### Exercise details
Given the material below, output exactly the lines from the line with "one back is" to the line with "((∃ b, s.lockBlocker", both ends included, and no other lines.

_ _ _ _ _ _ _

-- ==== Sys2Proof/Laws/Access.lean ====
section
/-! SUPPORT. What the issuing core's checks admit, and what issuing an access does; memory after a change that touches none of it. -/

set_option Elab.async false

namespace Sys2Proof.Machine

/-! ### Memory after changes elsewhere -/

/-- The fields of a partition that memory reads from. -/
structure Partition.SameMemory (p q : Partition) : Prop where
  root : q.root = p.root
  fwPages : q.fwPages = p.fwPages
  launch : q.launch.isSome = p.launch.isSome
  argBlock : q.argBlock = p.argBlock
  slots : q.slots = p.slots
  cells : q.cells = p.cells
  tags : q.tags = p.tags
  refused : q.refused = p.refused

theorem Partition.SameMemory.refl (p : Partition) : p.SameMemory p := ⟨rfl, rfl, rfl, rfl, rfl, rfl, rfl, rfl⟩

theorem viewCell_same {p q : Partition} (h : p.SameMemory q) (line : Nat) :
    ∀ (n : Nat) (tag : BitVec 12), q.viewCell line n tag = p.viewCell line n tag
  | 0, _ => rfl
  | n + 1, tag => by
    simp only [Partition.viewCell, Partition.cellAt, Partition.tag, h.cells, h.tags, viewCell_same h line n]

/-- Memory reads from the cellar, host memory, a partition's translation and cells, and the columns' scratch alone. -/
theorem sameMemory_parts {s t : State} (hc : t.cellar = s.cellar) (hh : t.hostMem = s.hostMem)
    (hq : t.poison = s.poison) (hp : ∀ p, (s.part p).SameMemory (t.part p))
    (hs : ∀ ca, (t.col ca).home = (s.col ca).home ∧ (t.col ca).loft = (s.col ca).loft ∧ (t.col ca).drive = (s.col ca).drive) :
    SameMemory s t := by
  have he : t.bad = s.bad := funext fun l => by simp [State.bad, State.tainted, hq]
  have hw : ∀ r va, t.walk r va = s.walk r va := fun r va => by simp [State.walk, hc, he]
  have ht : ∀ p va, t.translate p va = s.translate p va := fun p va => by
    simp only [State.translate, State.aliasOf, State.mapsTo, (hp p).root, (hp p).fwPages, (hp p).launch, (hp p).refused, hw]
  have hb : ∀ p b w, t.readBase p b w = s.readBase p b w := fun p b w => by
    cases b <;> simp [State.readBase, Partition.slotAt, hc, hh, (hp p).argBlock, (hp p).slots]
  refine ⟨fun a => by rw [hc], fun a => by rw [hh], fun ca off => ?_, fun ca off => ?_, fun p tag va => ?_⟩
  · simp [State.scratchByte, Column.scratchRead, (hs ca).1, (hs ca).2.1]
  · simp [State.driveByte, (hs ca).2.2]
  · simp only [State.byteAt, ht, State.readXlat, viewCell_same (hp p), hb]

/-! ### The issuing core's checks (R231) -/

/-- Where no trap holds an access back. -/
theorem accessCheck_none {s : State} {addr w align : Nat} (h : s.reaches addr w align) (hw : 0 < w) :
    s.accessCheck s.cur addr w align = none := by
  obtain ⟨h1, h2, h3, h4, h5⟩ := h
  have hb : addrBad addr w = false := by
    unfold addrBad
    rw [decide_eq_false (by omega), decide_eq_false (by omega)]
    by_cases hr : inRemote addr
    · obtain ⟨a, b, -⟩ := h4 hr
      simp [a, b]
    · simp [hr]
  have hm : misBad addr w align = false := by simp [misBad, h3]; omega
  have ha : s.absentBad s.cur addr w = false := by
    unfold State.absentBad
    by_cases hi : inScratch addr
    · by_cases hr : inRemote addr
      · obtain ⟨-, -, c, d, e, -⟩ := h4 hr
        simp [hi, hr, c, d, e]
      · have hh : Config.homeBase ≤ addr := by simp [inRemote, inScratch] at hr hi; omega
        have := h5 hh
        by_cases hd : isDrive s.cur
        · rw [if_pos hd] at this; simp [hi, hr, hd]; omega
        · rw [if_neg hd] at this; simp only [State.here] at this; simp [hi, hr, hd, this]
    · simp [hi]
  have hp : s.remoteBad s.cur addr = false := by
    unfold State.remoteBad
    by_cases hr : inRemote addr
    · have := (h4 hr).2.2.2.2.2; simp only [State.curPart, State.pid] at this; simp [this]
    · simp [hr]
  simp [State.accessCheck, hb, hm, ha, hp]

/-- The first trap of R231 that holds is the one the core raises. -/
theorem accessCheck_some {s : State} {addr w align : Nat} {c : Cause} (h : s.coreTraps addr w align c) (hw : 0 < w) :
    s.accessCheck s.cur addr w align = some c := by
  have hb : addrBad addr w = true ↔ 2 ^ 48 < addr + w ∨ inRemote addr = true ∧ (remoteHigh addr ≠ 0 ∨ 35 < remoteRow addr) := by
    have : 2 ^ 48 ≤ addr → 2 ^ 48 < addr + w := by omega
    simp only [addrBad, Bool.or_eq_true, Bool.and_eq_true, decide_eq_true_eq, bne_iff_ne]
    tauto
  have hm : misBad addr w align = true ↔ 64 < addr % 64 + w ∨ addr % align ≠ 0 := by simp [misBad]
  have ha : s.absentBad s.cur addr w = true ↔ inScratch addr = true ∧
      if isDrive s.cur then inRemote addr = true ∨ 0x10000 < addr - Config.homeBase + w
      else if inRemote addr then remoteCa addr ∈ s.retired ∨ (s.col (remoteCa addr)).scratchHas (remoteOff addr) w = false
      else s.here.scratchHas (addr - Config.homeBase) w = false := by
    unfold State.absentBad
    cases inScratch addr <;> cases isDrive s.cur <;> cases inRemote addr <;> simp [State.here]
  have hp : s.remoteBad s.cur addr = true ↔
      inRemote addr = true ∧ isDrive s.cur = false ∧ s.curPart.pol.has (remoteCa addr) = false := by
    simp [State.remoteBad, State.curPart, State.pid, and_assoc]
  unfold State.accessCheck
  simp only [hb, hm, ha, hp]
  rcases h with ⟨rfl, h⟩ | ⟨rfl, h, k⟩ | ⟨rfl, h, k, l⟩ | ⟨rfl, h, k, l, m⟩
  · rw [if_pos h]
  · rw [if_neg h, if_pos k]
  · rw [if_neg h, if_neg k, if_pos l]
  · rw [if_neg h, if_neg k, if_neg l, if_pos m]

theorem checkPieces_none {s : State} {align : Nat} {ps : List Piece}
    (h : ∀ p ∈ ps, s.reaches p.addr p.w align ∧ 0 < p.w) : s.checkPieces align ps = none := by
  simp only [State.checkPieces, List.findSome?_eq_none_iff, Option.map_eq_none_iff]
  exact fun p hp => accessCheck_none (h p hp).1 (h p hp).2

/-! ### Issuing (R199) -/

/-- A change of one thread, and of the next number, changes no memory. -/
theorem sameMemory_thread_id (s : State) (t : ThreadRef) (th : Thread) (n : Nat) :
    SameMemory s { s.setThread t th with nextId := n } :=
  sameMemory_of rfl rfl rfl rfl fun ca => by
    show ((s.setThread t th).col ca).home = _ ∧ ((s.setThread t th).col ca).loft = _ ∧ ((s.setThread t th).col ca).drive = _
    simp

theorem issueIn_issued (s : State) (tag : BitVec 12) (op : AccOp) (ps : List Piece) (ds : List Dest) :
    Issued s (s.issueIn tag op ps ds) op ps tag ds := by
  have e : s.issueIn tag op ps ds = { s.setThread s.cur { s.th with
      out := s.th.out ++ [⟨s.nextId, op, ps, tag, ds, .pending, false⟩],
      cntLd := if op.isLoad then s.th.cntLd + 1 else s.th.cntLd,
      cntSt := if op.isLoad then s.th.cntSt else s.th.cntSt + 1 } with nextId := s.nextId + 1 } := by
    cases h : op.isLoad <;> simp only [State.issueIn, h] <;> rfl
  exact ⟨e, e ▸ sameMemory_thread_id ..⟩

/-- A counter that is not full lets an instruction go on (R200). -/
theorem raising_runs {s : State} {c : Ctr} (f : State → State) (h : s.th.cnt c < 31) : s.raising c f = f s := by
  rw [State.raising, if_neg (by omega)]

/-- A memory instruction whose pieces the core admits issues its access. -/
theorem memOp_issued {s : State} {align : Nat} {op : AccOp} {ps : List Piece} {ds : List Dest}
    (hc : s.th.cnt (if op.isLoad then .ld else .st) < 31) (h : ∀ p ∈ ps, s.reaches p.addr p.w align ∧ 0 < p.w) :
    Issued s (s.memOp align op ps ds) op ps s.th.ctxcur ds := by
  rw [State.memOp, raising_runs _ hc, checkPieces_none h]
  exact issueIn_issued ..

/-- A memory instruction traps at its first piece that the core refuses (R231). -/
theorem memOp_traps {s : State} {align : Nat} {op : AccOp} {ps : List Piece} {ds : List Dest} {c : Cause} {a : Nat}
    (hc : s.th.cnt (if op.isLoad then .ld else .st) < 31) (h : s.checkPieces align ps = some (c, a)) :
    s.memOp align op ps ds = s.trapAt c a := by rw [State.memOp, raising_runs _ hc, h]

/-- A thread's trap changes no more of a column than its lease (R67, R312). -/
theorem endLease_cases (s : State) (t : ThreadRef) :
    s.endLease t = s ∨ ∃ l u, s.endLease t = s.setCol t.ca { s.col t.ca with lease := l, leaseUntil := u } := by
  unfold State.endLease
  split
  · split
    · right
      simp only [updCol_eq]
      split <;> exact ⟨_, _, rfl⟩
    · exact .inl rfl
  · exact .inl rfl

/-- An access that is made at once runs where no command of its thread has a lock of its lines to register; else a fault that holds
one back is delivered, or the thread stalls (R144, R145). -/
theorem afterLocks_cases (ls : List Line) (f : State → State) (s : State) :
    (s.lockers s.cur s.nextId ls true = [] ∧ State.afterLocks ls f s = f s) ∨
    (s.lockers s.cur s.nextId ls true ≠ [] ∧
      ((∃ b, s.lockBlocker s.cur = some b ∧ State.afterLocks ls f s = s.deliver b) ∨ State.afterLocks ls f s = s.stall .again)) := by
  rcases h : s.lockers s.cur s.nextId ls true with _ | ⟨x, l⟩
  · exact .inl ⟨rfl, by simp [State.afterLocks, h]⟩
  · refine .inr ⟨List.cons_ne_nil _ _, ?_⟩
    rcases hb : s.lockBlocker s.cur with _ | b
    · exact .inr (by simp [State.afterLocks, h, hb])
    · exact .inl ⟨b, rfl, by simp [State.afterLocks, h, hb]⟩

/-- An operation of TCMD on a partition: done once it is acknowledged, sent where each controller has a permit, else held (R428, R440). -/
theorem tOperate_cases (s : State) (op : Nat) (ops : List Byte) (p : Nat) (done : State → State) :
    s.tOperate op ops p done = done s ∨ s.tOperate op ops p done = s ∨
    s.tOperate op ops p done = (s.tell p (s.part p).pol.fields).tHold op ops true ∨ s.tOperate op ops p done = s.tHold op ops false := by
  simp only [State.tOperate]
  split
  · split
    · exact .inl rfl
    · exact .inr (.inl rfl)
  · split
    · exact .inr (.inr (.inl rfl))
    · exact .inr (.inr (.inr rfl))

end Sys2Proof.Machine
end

_ _ _ _ _ _ _

### Solution to this problem
one back is delivered, or the thread stalls (R144, R145). -/
theorem afterLocks_cases (ls : List Line) (f : State → State) (s : State) :
    (s.lockers s.cur s.nextId ls true = [] ∧ State.afterLocks ls f s = f s) ∨
    (s.lockers s.cur s.nextId ls true ≠ [] ∧
      ((∃ b, s.lockBlocker s.cur = some b ∧ State.afterLocks ls f s = s.deliver b) ∨ State.afterLocks ls f s = s.stall .again)) := by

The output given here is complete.